Stored items from a collection
+---+
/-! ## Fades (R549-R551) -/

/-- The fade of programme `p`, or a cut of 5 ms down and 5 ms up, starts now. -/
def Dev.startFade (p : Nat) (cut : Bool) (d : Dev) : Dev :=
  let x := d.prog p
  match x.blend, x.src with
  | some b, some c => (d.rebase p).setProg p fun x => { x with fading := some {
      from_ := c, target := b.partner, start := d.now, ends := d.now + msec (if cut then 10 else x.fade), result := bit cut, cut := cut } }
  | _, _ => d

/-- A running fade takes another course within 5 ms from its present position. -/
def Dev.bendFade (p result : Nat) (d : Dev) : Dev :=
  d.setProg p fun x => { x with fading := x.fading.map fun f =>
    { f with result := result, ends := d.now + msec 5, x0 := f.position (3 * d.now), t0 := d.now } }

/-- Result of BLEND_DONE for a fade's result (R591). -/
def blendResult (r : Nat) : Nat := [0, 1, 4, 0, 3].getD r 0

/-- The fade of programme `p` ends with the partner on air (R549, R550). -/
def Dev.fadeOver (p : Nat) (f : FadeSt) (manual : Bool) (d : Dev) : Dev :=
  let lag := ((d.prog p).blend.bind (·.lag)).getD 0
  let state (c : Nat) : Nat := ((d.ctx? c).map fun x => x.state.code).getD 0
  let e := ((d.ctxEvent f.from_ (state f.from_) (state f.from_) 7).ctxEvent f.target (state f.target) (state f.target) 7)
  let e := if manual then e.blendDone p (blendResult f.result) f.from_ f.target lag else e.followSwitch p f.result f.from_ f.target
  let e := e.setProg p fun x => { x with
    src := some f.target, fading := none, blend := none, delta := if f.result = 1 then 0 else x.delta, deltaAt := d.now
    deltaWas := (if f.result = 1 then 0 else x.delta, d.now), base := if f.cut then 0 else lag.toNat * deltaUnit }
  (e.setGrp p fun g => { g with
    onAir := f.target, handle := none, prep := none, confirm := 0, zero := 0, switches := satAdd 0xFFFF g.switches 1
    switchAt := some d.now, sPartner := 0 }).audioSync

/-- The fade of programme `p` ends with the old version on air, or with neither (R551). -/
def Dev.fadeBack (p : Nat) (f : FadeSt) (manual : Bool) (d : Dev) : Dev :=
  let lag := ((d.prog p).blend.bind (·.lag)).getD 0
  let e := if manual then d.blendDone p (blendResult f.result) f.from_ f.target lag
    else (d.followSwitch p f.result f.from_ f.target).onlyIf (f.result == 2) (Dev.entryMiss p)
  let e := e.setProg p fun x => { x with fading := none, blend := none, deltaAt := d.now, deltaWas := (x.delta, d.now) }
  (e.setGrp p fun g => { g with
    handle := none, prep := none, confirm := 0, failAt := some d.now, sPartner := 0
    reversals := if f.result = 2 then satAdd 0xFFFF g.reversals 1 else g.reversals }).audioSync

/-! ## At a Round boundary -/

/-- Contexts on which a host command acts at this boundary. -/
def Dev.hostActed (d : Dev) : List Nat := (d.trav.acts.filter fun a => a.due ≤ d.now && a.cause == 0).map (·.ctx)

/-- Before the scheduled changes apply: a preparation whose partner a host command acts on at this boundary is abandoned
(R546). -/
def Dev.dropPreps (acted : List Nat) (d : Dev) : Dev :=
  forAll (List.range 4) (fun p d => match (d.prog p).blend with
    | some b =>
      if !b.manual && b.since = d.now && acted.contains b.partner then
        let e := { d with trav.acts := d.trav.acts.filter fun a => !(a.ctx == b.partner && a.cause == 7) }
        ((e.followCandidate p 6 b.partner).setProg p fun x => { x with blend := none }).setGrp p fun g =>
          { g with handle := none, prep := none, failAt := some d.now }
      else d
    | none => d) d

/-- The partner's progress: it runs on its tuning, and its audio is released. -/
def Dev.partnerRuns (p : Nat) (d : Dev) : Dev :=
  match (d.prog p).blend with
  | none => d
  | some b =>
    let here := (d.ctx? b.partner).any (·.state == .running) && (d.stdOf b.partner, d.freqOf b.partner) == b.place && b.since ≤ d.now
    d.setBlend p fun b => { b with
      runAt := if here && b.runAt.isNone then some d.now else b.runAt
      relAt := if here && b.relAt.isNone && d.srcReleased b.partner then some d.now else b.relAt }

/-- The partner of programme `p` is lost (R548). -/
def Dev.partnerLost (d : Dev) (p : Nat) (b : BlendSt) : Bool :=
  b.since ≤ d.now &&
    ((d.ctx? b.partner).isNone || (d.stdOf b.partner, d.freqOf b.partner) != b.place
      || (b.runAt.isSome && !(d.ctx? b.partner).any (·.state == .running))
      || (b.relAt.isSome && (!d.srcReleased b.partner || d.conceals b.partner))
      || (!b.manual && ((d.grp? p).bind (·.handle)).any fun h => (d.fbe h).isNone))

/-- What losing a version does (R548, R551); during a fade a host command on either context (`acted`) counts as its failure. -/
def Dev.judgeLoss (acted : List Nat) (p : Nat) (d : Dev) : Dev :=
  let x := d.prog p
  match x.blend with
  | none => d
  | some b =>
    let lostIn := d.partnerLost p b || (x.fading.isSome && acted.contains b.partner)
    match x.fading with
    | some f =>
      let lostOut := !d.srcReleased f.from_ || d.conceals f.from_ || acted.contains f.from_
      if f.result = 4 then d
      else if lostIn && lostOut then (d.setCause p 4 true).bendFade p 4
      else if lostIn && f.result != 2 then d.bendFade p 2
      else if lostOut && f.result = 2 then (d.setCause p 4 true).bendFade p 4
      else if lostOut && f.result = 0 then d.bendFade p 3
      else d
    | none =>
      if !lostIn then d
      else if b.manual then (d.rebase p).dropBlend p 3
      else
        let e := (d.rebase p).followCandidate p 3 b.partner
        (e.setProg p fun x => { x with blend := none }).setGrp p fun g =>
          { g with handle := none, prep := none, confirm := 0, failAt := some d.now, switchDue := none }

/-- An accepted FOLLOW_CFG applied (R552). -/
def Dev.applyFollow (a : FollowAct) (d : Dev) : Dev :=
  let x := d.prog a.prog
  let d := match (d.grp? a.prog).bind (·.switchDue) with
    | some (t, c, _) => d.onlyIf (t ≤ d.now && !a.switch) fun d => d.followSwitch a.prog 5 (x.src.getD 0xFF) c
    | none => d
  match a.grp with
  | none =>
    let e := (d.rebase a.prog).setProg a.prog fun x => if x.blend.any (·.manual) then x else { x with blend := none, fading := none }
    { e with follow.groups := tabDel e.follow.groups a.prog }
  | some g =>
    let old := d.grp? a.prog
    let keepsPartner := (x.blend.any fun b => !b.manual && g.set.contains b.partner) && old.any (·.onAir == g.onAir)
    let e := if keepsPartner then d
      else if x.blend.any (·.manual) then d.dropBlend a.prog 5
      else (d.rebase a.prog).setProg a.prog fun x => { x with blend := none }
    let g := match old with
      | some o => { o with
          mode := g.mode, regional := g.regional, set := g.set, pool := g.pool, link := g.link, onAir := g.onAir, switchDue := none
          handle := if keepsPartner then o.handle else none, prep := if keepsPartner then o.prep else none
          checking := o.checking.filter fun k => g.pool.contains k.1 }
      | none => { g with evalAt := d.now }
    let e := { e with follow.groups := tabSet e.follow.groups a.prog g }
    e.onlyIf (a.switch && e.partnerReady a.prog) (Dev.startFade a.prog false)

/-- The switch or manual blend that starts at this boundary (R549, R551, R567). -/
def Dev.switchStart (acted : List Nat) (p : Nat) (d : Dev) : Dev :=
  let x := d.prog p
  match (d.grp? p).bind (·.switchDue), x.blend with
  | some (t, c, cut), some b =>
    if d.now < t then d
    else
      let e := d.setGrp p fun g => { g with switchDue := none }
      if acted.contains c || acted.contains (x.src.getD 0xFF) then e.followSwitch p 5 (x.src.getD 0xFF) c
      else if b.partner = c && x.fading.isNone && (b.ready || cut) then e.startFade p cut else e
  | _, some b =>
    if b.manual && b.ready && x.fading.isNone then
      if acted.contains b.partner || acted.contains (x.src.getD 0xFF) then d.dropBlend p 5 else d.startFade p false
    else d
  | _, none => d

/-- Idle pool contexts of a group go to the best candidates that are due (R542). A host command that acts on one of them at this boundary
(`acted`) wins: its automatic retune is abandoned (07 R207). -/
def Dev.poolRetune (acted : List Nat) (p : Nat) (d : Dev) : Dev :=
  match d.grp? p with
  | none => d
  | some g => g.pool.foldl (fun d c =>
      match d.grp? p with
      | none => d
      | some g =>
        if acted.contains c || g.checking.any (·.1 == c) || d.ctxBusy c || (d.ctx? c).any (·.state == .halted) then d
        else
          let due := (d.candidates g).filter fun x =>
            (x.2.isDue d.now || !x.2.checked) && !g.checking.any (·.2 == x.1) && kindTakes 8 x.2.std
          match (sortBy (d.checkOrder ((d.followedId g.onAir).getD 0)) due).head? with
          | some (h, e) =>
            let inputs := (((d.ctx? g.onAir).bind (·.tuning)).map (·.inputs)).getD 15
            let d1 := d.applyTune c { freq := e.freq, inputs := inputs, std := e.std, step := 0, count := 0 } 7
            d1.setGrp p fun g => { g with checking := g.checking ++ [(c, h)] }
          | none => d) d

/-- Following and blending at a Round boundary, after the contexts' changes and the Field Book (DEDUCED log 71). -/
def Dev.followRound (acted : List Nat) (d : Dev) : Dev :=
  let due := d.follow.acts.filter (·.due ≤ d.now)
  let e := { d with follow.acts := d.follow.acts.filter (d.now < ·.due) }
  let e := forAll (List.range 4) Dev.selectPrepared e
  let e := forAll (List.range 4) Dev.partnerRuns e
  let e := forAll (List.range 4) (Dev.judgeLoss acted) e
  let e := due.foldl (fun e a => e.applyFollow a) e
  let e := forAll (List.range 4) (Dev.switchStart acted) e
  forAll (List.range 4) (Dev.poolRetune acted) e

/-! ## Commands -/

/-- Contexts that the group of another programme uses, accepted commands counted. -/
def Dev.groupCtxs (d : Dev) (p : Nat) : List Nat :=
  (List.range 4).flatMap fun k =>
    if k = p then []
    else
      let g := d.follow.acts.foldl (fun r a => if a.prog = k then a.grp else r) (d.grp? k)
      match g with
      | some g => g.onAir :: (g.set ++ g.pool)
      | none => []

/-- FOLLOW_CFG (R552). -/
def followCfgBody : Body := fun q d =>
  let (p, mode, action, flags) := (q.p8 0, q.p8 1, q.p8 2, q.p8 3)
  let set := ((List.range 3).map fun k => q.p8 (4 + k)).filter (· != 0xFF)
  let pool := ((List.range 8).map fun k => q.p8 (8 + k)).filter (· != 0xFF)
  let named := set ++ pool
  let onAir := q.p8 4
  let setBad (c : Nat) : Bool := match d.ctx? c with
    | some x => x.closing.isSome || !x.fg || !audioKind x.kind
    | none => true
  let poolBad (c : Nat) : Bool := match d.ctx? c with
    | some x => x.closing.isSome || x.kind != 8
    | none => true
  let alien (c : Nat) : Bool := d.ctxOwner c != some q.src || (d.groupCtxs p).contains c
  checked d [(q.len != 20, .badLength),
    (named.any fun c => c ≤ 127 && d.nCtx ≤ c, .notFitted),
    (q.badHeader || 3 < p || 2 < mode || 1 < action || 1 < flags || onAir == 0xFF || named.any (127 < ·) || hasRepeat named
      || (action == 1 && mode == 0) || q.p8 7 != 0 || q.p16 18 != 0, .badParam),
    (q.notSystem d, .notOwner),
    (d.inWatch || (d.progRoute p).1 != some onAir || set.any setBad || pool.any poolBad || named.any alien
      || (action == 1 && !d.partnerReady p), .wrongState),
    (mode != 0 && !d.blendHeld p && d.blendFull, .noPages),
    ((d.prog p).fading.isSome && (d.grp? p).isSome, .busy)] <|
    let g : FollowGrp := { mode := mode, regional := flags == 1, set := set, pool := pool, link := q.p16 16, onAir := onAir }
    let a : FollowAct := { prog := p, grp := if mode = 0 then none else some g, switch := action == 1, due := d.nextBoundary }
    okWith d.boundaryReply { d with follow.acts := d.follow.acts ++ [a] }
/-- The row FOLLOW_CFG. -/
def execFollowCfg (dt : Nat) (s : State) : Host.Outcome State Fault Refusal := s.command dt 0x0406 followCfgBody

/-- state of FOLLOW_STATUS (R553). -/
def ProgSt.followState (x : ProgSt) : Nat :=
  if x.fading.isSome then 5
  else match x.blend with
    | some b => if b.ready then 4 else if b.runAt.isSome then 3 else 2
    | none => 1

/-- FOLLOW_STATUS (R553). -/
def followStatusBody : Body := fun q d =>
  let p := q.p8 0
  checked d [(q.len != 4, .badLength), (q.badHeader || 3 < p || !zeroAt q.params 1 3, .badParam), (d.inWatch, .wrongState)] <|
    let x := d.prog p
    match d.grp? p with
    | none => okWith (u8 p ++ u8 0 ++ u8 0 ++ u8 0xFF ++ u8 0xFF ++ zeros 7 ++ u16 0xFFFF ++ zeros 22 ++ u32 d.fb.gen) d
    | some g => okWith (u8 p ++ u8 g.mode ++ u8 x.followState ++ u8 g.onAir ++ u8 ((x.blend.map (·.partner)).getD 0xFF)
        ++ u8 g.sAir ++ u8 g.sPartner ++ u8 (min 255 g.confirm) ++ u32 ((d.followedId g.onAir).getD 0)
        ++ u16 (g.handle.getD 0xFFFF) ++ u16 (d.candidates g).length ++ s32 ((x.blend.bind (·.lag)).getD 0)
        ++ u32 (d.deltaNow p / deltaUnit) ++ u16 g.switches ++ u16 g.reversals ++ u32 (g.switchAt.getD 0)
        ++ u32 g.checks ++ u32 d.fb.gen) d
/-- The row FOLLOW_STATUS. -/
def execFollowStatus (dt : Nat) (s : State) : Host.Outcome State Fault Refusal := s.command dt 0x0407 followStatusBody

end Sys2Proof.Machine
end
+---+
#### Directions for this task:
Some of the data mentions "startFade". Copy every line where it does.

#### Your solution:
def Dev.startFade (p : Nat) (cut : Bool) (d : Dev) : Dev :=
    e.onlyIf (a.switch && e.partnerReady a.prog) (Dev.startFade a.prog false)
      else if b.partner = c && x.fading.isNone && (b.ready || cut) then e.startFade p cut else e
      if acted.contains b.partner || acted.contains (x.src.getD 0xFF) then d.dropBlend p 5 else d.startFade p false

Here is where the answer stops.